When a user submits an incomplete domain name to a web browser in its address bar input field, some web browsers automatically try adding the prefix "www" to the beginning of it and possibly ".com", ".org" and ".net" at the end, depending on what might be missing. For example, entering 'microsoft' may be transformed to http://www.microsoft.com/ and 'openoffice' to http://www.openoffice.org. This feature started appearing in early versions of Firefox, when it still had the working title 'Firebird' in early 2003, from an earlier practice in browsers such as Lynx.^[39]^{[unreliable source?]} It is reported that Microsoft was granted a US patent for the same idea in 2008, but only for mobile devices.^[40]

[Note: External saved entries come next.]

/-- CONTEXT_WRITEBACK_COMMIT (R115, R116): the eviction commits and the way goes to the missing context. -/
def execContextWritebackCommit (index : Nat) (s : State) : Res :=
  let k := cacheSet index
  bounded (decide (index < 2097152)) (if (s.ways k).any fun w => decide (w.index = index) && w.evicting then
    s.setWays k ((s.ways k).map fun w => if w.index = index ∧ w.evicting then { index := w.forCtx, filling := true } else w)
  else s)

/-- CONTEXT_FILL_COMPLETE (R112, R115, R118): the packets waiting are processed in arrival order; a record whose CRC is bad puts the context into
ERROR. -/
def execContextFillComplete (index : Nat) (crcGood : Bool) (s : State) : Res :=
  let k := cacheSet index
  bounded (decide (index < 2097152)) (if (s.ways k).any fun w => decide (w.index = index) && w.filling then
    let t := s.setWays k ((s.ways k).map fun w => if w.index = index then { w with filling := false } else w)
    let u := if crcGood then t else ((t.bump cCtxCrcErr (engineOf index)).ctxError index).after index
    (if (u.ctx index).state = 5 then u else u.runWaiting index).serveSet k
  else s)

/-- PUSH_WRITE_PACKET (R124). -/
def execPushWritePacket (index : Nat) (psn : Nat) (key : Nat) (addr : Nat) (bytes : Bytes) (last : Bool) (ce : Bool) (s : State) : Res :=
  bounded (decide (index < 2097152)) (s.rocePacket index (s.portOf index) (bytes.length + 64) (.pushWritePacket index psn key addr bytes last ce))

/-- ROCE_ACK_RECEIVE (R121). -/
def execRoceAckReceive (index : Nat) (psn : Nat) (kind : Nat) (s : State) : Res :=
  bounded (decide (index < 2097152)) (s.rocePacket index (s.portOf index) 64 (.roceAckReceive index psn kind))

/-- ROCE_READ_RESPONSE (R121). -/
def execRoceReadResponse (index : Nat) (slot : Nat) (bytes : Bytes) (last : Bool) (s : State) : Res :=
  bounded (decide (index < 2097152)) (s.rocePacket index (s.portOf index) (bytes.length + 64) (.roceReadResponse index slot bytes last))

/-- ROCE_CNP_RECEIVE (R133). -/
def execRoceCnpReceive (index : Nat) (s : State) : Res :=
  bounded (decide (index < 2097152)) (s.rocePacket index (s.portOf index) 64 (.roceCnpReceive index))

/-- ROCE_ACK_TIMEOUT (R121): go back N. -/
def execRoceAckTimeout (index : Nat) (s : State) : Res :=
  let c := s.ctx index
  bounded (decide (index < 2097152)) (if c.kind = 1 ∧ (c.state = 2 ∨ c.state = 3) ∧ c.flight ≠ [] then
    (s.retry index c.sndUna.toNat s.transportCfgRoceRetry true).after index else s)

/-- ROCE_RNR_DELAY_END (R121): the request is retried, not counted in RETRIES. -/
def execRoceRnrDelayEnd (index : Nat) (s : State) : Res :=
  let c := s.ctx index
  bounded (decide (index < 2097152)) (if c.kind = 1 ∧ (c.state = 2 ∨ c.state = 3) ∧ c.flight ≠ [] then
    (s.updCtx index fun x => { x with timerKind := 1, timerNs := s.now + s.rtoOf x }).resendFrom index c.sndUna.toNat else s)

/-! ### Opening a TCP connection (R106, R107, R110, R128) -/

/-- Answer a segment or SYN that has no context with RST. Numbers: remote address and port. -/
def State.rstTo (ip port : Nat) (s : State) : State := s.send .reset [ip, port] []

/-- The MSS sent: the lesser of the host's and MAX_FRAME of the class less headers (R128). -/
def State.mssFor (s : State) (c : Ctx) (port offered : Nat) : Nat := min offered (s.portClassCfgMaxFrame port - ctxOverhead c)

/-- Accept a SYN on an index (R109, R128): the initial send sequence number is not stated, and is a free value. -/
def State.acceptSyn (i : Nat) (y : TcpSyn) (egress : Nat) (s : State) : State :=
  let c0 : Ctx := {
    kind := 2, ipv6 := isIpv6 y.remoteIp, cls := y.cls, dscp := y.dscp, remoteIp := y.remoteIp, localIp := y.localIp, remoteMac := y.remoteMac
    vlanTag := y.vlanTag, remoteL4 := y.remotePort, localL4 := y.localPort, ecn := y.ecnOk, sack := y.sackOk, tstamps := y.tsOk
    tsRecent := y.tsVal, wscale := min y.wscale 14, egressSel := egress
    bucket := lagBucket y.localIp y.remoteIp 6 y.localPort y.remotePort none
    sndNxt := BitVec.ofNat 32 (s.drawn 32 + 1), rcvNxt := BitVec.ofNat 32 (y.isn + 1), rcvWnd := 65535 * 2 ^ s.transportCfgTcpWscale }
  s.draw.openCtx i (tcpTag (tcpHash y.remoteIp y.localIp y.remotePort y.localPort)) { c0 with mtu := s.mssFor c0 y.port y.mss }

/-- TCP_SYN_RECEIVE (R106, R107, R109, R110, R128). A SYN of a context still OPENING is answered again; one that lies beyond the old RCV_NXT
of a context in QUARANTINE opens a new connection on its index. -/
def execTcpSynReceive (y : TcpSyn) (s : State) : Res :=
  let t := s.takeFrame y.port y.cls
  let b := tcpBucket (tcpHash y.remoteIp y.localIp y.remotePort y.localPort)
  .next (match t.tcpLookup y.remoteIp y.localIp y.remotePort y.localPort with
  | some i =>
    let c := t.ctx i
    if c.state = 6 then
      (match t.addrOfIp y.localIp with
      | some a => if posLe c c.rcvNxt.toNat y.isn && decide (c.rcvNxt.toNat ≠ y.isn) then t.acceptSyn i y a.2.egress else t
      | none => t)
    else if c.state = 1 then t.when c.claimConf fun u => u.handshakeReply i
    else if c.state = 4 then t.tcpCore i { port := y.port }
    else t.sendAck i
  | none =>
    if t.inService = false ∨ (y.localPort ≠ 4420 ∧ y.localPort ≠ 8009) then t.rstTo y.remoteIp y.remotePort
    else if t.losslessCfg y.port y.cls then (t.bump cClassRefused 0).rstTo y.remoteIp y.remotePort
    else
      match t.addrOfIp y.localIp, t.tcpIndex b with
      | some a, some i => t.acceptSyn i y a.2.egress
      | none, _ => t.rstTo y.remoteIp y.remotePort
      | some _, none => (t.bump cTcpSynRefused 0).rstTo y.remoteIp y.remotePort)

/-- TCP_SEGMENT_RECEIVE (R106, R128): an IP fragment is discarded; a segment that matches no context is answered with RST. -/
def execTcpSegmentReceive (g : TcpSeg) (s : State) : Res :=
  .next (if g.fragment then s.bump cIpFragDrop 0
  else
    match s.tcpLookup g.remoteIp g.localIp g.remotePort g.localPort with
    | none => s.rstTo g.remoteIp g.remotePort
    | some i => s.packet i g.port (ctxOverhead (s.ctx i) + g.len) (.tcpSegmentReceive g))

/-! ### NVMe/TCP (R129) -/

/-- End a connection with C2HTermReq. Numbers: index, status: 1 Invalid PDU Header Field, 3 Header Digest Error. -/
def State.termReq (i status : Nat) (s : State) : State :=
  ((s.sendControl i .termReq [status]).ctxError i).after i

/-- ICREQ_RECEIVE (R109, R129): digests and alignment are set, ICResp with CPDA 0 and MAXH2CDATA is sent, and the context is OPEN. -/
def execIcreqReceive (index : Nat) (hpda : Nat) (hdgst : Bool) (ddgst : Bool) (s : State) : Res :=
  let c := s.ctx index
  bounded (decide (index < 2097152)) (if c.kind ≠ 2 ∨ c.claimConf = false ∨ (c.state ≠ 1 ∧ c.state ≠ 2 ∧ c.state ≠ 3) then s
  else if c.state ≠ 1 ∨ 31 < hpda then s.termReq index 1
  else
    let t := s.updCtx index fun x => { x with hpda := hpda, hdgst := hdgst, ddgst := ddgst }
    (t.sendMsg index 128 { kind := .icResp, args := [index, 0, hdgst.toNat, ddgst.toNat, 131072] }).enterOpen index)
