-- ==== Sys2Proof/Machine/Pairing.lean ====
section
/-! DEFINITION. The commands of the redundant pair (R365 to R393): the Sett link, Owl, quorum confirmation, the claim, pairing and
synchronisation, and the shadows kept for the partner. -/
namespace Sys2Proof.Machine

/-! ### Sett bundles (R365, R369, R382) -/

/-- A bundle is up. -/
def State.bundleUp (s : State) (b : Nat) : Bool := if b = 0 then s.pair.settA else s.pair.settB

/-- The logical port of the Owl network path (R96, R381): the port OWL_SEL names, or the anchor of the group it names, while its link is up. -/
def State.owlPort (s : State) : Option Nat :=
  let sel := s.pairCfgOwlSel
  (if sel < 16 then some sel else s.anchor (sel - 16)).filter fun p => (s.port p).linkUp

/-- Queue a frame of the network path at its port, in the strict class of its traffic class (R367, R381); its length is that of a Sett frame with
`n` payload bytes. -/
def State.owlFrame (cls n : Nat) (s : State) : State :=
  match s.owlPort with
  | some p =>
    let it : QItem := { num := s.qos.nextItem, cost := max 64 ((if s.pairCfgPairVid = 0 then 50 else 54) + n), cls := cls }
    (s.updQos fun q => { q with nextItem := q.nextItem + 1 }).queueFrame p it (egressClass cls true)
  | none => s

/-- Three cut-link notices go out on the network path, 1 µs apart, and quorum confirmation begins at once (R382). -/
def State.cutLink (s : State) : State :=
  let one (t : State) : State := (t.owlFrame 5 0).send .sett [1, 0x1C, 0, 0, 0] []
  (one (one (one s))).beginQuorum 0x03

/-- The last bundle has failed: requests relayed get 0x0303 (R481); in M3, while beats still arrive on the network path, the cut is announced (R382); before the switch the
pairing is abandoned (R372). -/
def State.settGone (s : State) : State :=
  if s.settUp then s
  else if s.paired then
    if s.now < s.pair.lastNet + us 120 ∧ s.pair.quorum.isNone then s.relaysFail.cutLink else s.relaysFail
  else s.relaysFail.abandonPairing

/-- Fail a bundle: fault 0x02 (R369, R395). -/
def State.failBundle (b : Nat) (s : State) : State :=
  if s.bundleUp b then
    let t := s.updPair fun p => if b = 0 then { p with settA := false } else { p with settB := false }
    ((t.bump cSettBundleFail b).singleFault 0x02).settGone
  else s

/-- Send a kept frame again, with FLAGS [0] set. -/
def State.resendFrame (cls bundle : Nat) (f : SettFrame) (s : State) : State :=
  let c := tget {} s.pair.classes cls
  let t := s.updPair fun p => { p with classes := tadj cls (fun k => { k with
    unacked := k.unacked.map fun g => if g.seqNo = f.seqNo then { g with bundle := bundle, sends := g.sends + 1 } else g }) p.classes }
  ((t.send .sett ([cls, f.kind, 1, f.seqNo, c.applied] ++ f.args) f.data).bump cSettResent cls)

/-- The other bundle where it is up, else the same. -/
def State.otherBundle (s : State) (b : Nat) : Nat := if s.bundleUp (1 - b) then 1 - b else b

/-- SETT_RESEND_TIMEOUT (R369): no ACK covers a frame 12 µs after it was sent. It is resent on the other bundle; a second time, the bundle that first
carried it is failed; then every 12 µs on the bundle that remains, which fails after two such sends in a row. -/
def execSettResendTimeout (cls : Nat) (seqNo : Nat) (s : State) : Res :=
  bounded (decide (cls < 6))
    (match (tget {} s.pair.classes cls).unacked.find? fun f => f.seqNo = seqNo with
    | none => s
    | some f =>
      if s.settUp = false then s
      else if f.sends = 1 then s.resendFrame cls (s.otherBundle f.bundle) f
      else
        let t := if f.sends = 2 then s.failBundle f.firstBundle else if f.sends % 2 = 0 then s.failBundle f.bundle else s
        if t.settUp then t.resendFrame cls t.settBundle f else t)

/-- SETT_ALIGNMENT_LOSS (R369): the PCS of a bundle has lost alignment for 10 µs. -/
def execSettAlignmentLoss (bundle : Nat) (s : State) : Res := bounded (decide (bundle < 2)) (s.failBundle bundle)

/-- A frame of class 4 has been confirmed (R108, R376, R379, R380): an index claim, a position update, or the send record of a plan. -/
def State.shadowConfirmed (f : SettFrame) (s : State) : State :=
  let i := f.args.head?.getD 0
  if f.kind = 0x40 then s.claimConfirmed i
  else if f.kind = 0x41 then
    match f.args with
    | [_, _, rcv, snd] =>
      let t := s.updCtx i fun c => { c with confRcv := BitVec.ofNat 32 rcv, confSnd := BitVec.ofNat 32 snd }
      if s.paired ∧ (s.ctx i).state = 2 then t.setAcked i (BitVec.ofNat 32 rcv) else t
    | _ => s
  else if f.kind = 0x43 ∨ f.kind = 0x44 then
    let c : Nat := if f.kind = 0x44 then f.args.getD 4 0 else (s.slot i).ctx
    match s.planOf c i with
    | some q => ((s.when (q.msgs.isSome && !q.conf) fun t => t.bump cSendHold 0).updPlan c i fun p => { p with conf := true }).flushPlans c
    | none => s
  else s

/-- SETT_ACK_RECEIVE (R369): the frames that an ACK covers are released; what each carried is confirmed. -/
def execSettAckReceive (cls : Nat) (ack : Nat) (s : State) : Res :=
  bounded (decide (cls < 6))
    (if s.settUp = false then s
    else
      let c := tget {} s.pair.classes cls
      let done := c.unacked.filter fun f => f.seqNo ≤ ack
      let t := s.updPair fun p => { p with
        lastSett := s.now, classes := tadj cls (fun k => { k with unacked := k.unacked.filter fun f => ack < f.seqNo }) p.classes }
      (done.foldl (fun u f => if f.kind = 0x1E then u.sharedApplied f.seqNo else u.shadowConfirmed f) t).settle)

/-! ### Owl (R381, R382) -/

/-- The STATUS byte of a beat. -/
def State.beatStatus (s : State) : Nat :=
  s.pair.settA.toNat + 2 * s.pair.settB.toNat + (if s.now < s.pair.lastNet + us 120 then 4 else 0)

/-- Send one beat: on a Sett bundle a frame of class 0, on the network path (2) an Owl frame. Numbers of a network beat: path, BEAT_SEQ, MODE, STATUS. -/
def State.sendBeat (path : Nat) (s : State) : State :=
  let t := s.updPair fun p => { p with beatSeq := p.beatSeq + 1, lastBeatSent := s.now }
  let args := [t.pair.beatSeq, t.modes.mode.num, t.beatStatus]
  if path = 2 then (t.owlFrame 7 16).send .beat (2 :: args) []
  else
    let c := tget {} t.pair.classes 0
    let f : SettFrame := { seqNo := c.nextSeq, kind := 0x01, bundle := path, firstBundle := path, args := args }
    (t.updPair fun p => { p with classes := tput p.classes 0 { c with nextSeq := c.nextSeq + 1, unacked := c.unacked ++ [f] } }).send .sett
      ([0, 0x01, 0, c.nextSeq, c.applied] ++ args) []

/-- OWL_BEAT_TIMER (R381): every 20 µs in M3 a beat goes out on each Sett bundle that is up and on the network path; none once beats are stopped
(R179, R385). -/
def execOwlBeatTimer (s : State) : Res :=
  .next (if s.paired = false ∨ s.pair.beatsStopped then s
  else
    let t := s.when s.pair.settA fun u => u.sendBeat 0
    let u := t.when s.pair.settB fun v => v.sendBeat 1
    u.when s.owlPort.isSome fun v => v.sendBeat 2)

/-- BEAT (R381, R382, R178): a beat that counts restarts the silence timers of its path and the fence timer; a good frame on a bundle restarts the Sett
silence timer. -/
def execBeat (b : BeatMsg) (s : State) : Res :=
  .next (if s.paired = false ∨ b.crcGood = false ∨ (b.network = false ∧ s.settUp = false) then s
  else
    let t := if b.network then s else s.settGot 0x01
    if b.sender = s.other ∧ b.epoch = s.cons.epoch then
      (t.updPair fun p => { p with lastBeat := s.now, lastNet := if b.network then s.now else p.lastNet, partnerMode := b.mode }).fenceRestart
    else t)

In English, www is usually read as double-u double-u double-u.^[41] Some users pronounce it dub-dub-dub, particularly in New Zealand. Stephen Fry, in his "Podgrams" series of podcasts, pronounces it wuh wuh wuh.^[42] The English writer Douglas Adams once quipped in The Independent on Sunday (1999): "The World Wide Web is the only thing I know of whose shortened form takes three times longer to say than what it's short for".^[43] In Mandarin Chinese, World Wide Web is commonly translated via a phono-semantic matching to wàn wéi wǎng (万维网), which satisfies www and literally means "myriad dimensional net",^[44]^{[better source needed]} a translation that reflects the design concept and proliferation of the World Wide Web. Tim Berners-Lee's web-space states that World Wide Web is officially spelled as three separate words, each capitalised, with no intervening hyphens.^[45] Use of the www prefix has been declining, especially when Web 2.0 web applications sought to brand their domain names and make them easily pronounceable.^[46] As the mobile Web grew in popularity, services like Gmail.com, Outlook.com, Myspace.com, Facebook.com and Twitter.com are most often mentioned without adding "www." (or, indeed, ".com") to the domain.

Scheme specifiers

The scheme specifiers http:// and https:// at the start of a web URI refer to Hypertext Transfer Protocol or HTTP Secure, respectively. They specify the communication protocol to use for the request and response. The HTTP protocol is fundamental to the operation of the World Wide Web, and the added encryption layer in HTTPS is essential when browsers send or retrieve confidential data, such as passwords or banking information. Web browsers usually automatically prepend http:// to user-entered URIs, if omitted.

Web security

For criminals, the Web has become a venue to spread malware and engage in a range of cybercrimes, including identity theft, fraud, espionage and intelligence gathering.^[47] Web-based vulnerabilities now outnumber traditional computer security concerns,^[48]^[49] and as measured by Google, about one in ten web pages may contain malicious code.^[50] Most web-based attacks take place on legitimate websites, and most, as measured by Sophos, are hosted in the United States, China and Russia.^[51] The most common of all malware threats is SQL injection attacks against websites.^[52] Through HTML and URIs, the Web was vulnerable to attacks like cross-site scripting (XSS) that came with the introduction of JavaScript^[53] and were exacerbated to some degree by Web 2.0 and Ajax web design that favours the use of scripts.^[54] Today by one estimate, 70% of all websites are open to XSS attacks on their users.^[55] Phishing is another common threat to the Web. "SA, the Security Division of EMC, today announced the findings of its January 2013 Fraud Report, estimating the global losses from phishing at $1.5 Billion in 2012".^[56] Two of the well-known phishing methods are Covert Redirect and Open Redirect.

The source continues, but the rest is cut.